Research, creative fuel

Developing a method of collecting data to provide information for the mapping process is key. Better methods usually use different methods to discover the truth, such as a combination of subjective and objective techniques. The shortcomings are often exposed in methods such as surveys and questionnaires. First, you must assume that you know the right question to ask, and depending on the way you ask the question, you can get different answers. So, what if you don’t know what you don’t know? Second, the answers of study participants are subject to a lot of bias; the most common is memory inaccuracy.

An observation method, such as contextual investigation or ethnography, can minimize prejudice and does not rely on knowing the right questions to ask—”Show me, don’t tell me.” For example, ask questions such as “How did you accomplish this?” Task?” Such questions. It will definitely lead to the answer, usually their expectation of the “correct” answer. However, observing team actions in real time can lead to slightly different or even very different practices that may affect the final design of the workflow. It’s not that interviews are useless, especially if they obtain information through observational methods. In addition, there are a variety of techniques to minimize deviation.

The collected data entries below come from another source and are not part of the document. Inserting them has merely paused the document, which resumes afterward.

/-- Where a storage address is homed (R114, R218), for an access from site `from`. -/
def placeOf (s : State) (frm a : Nat) : Place :=
  if a < 2 ^ 45 then .home (paSite a) (paSlice a)
  else if a < sramBase then .host frm
  else if a < teamStore then .fifo (bankOf a)
  else .home (Sparse.find s.teams ((a - teamStore) / 2 ^ 32) |>.map (·.site) |>.getD frm) 0

/-- Every step under way mapped, wherever it stands: on the agenda, in flits, in transmit stores and windows, or waiting. -/
def mapSteps (s : State) (ev : Event → Event) : State :=
  let core := fun (c : Core) => if c.waiting.isEmpty then c else { c with waiting := c.waiting.map ev }
  let flit := fun (t : Flit) => { t with step := t.step.map ev }
  let xm := fun (x : XmitEntry) => { x with step := ev x.step }
  let ent := fun (x : WinEntry) => { x with step := x.step.map ev }
  let win := fun (w : SeqWindow) => { w with entries := w.entries.map ent }
  let link := fun (l : Link) => { l with replayBuf := l.replayBuf.map flit, unacked := l.unacked.map flit }
  let site := fun (t : Site) => { t with flits := t.flits.map flit, inject := t.inject.map flit, reasm := t.reasm.map flit
                                         mesh := Sparse.mapVals (fun ms => ms.map fun m => { m with flit := flit m.flit }) t.mesh
                                         links := Sparse.mapVals link t.links, hostWait := t.hostWait.map ev
                                         xmit := Sparse.mapVals (fun xs => xs.map xm) t.xmit
                                         windows := Sparse.mapVals (fun ws => ws.map win) t.windows }
  { s with cores := Sparse.mapVals core s.cores, agenda := s.agenda.map ev, nextCycle := s.nextCycle.map ev
           sites := Sparse.mapVals site s.sites }

/-- Operations on their way to a range of storage follow it to another place (R117, R120, R396): pending operations,
combine-buffer entries, AMOs under way and reservations on its words. -/
def forwardRange (s : State) (src dst n : Nat) : State :=
  let f := fun (a : Nat) => if src ≤ a ∧ a < src + n then dst + (a - src) else a
  let hit := fun (a : Nat) => decide (src ≤ a ∧ a < src + n)
  let req := fun (r : AmoReq) => { r with addr := f r.addr }
  let ev := fun (e : Event) => match e with
    | .homeAmo r => .homeAmo (req r)
    | .putIncrement k x n r => .putIncrement k x n (req r)
    | e => e
  let op := fun (k : Nat) (p : PendOp) =>
    { p with addrs := p.addrs.map f, req := p.req.map req
             place := if p.addrs.any hit then s.placeOf (siteOf k) (f (p.addrs.headD 0)) else p.place }
  let ctx := fun (k : Nat) (t : Ctx) => { t with pend := t.pend.map (op k) }
  let ni := fun (k : Nat) (c : Core) => c.ni.combine.map fun (e : CombEntry) =>
    { e with req := req e.req, place := if hit e.req.addr then s.placeOf (siteOf k) (f e.req.addr) else e.place }
  let core := fun (k : Nat) (c : Core) => { c with ctxs := Sparse.mapVals (ctx k) c.ctxs, ni := { c.ni with combine := ni k c } }
  let resv := (s.resv.filter fun (a, _) => hit a).foldl (fun (m : Sparse Resv) (a, r) => Sparse.set m (f a) r)
    (s.resv.filter fun (a, _) => !hit a)
  { s with cores := s.cores.map fun (k, c) => (k, core k c), resv }.mapSteps ev

/-- An address of a reserved space (R382): what a placement beyond a site or a channel answers. -/
def noPa : Nat := 2 ^ 46

/-- The placement of a striped block by R394: its physical address, or none for a STRIPE fault. -/
def stripePa (st : Stripe) (va : Nat) : Option Nat :=
  let b := va / 256
  let n := st.n
  if !st.valid || b < st.firstb then none
  else
    let at_ := fun (p sl off : Nat) => (st.peers[p]?).map fun peer =>
      if 0x60000000 ≤ off || 24 ≤ peer.site then noPa else mkPa (peer.mod * 24 + peer.site) sl off + va % 256
    match st.overrides.find? fun o => (o.state == 1 || o.state == 2) && o.first ≤ b && b ≤ o.first + o.lenm1
        && o.cpeer != 0xFF with
    | some o => at_ o.cpeer o.cslice (256 * (o.croff + b - o.first))
    | none =>
      let p := if n &&& (n - 1) = 0 then (b ^^^ (b / 128) ^^^ (b / 16384)) % n else b % n
      let q := b / (64 * n) - st.firstb / (64 * n)
      if st.nblk ≤ q then none
      else (st.peers[p]?).bind fun peer => at_ p (b / n % 64) (65536 * peer.coff + 256 * q)

/-- Key of the region-table entry of an address (R390). -/
def regionKey (part va : Nat) : Nat := part * 2 ^ 32 + va / 65536

/-- An address of a region with a home (R390). -/
def homePa (r : Region) (va : Nat) : Xlate :=
  .ok (mkPa r.site r.slice (r.frame * 65536 + va % 65536)) (.home r.site r.slice)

Analysis, the cornerstone of the project

Regardless of the method used, such research will generate a large amount of data that needs to be parsed. This is the most critical step. There are many techniques, many of which involve cross-functional teams, used to decompose research results into related groups, identify patterns and trends, use related risk assessments, and determine root causes to characterize problems. The analysis may require further research, as gaps have been found and questions you don’t know to ask. Data will evolve from original discovery to insight and then to demand.

Integrated research into action

If the analysis breaks the data down into its basic components to understand relationships and patterns, then synthesis recombines the data in novel ways to create new ideas. Translating research insights into user needs, actionable needs and concepts ultimately requires the support of stakeholders involved in the process. A well-planned seminar plan may include:

  • Location/review of maps and research results emphasizes key points and patterns
  • Group discussion review to identify problem statements and innovation opportunities
  • Different ideas for cross-functional teams to solve each problem statement and opportunity
  • Cross-functional teams develop fusion ideas of different ideas output
  • Develop brainstorming output into requirements and concept proposals
  • Prioritization and coding of workshop outputs
  • Summarize the next steps, timetables and milestones for achieving the deliverables of the charter

In short

The workflow in the healthcare system is affected by many internal and external factors. If the workflow is not flexible and regularly customized, it may reduce efficiency, introduce risks and regulatory confusion, and ultimately affect the patient’s treatment effect. Under the guidance of usability experts, a workflow design process can be developed to illustrate best practices and optimize continuous care.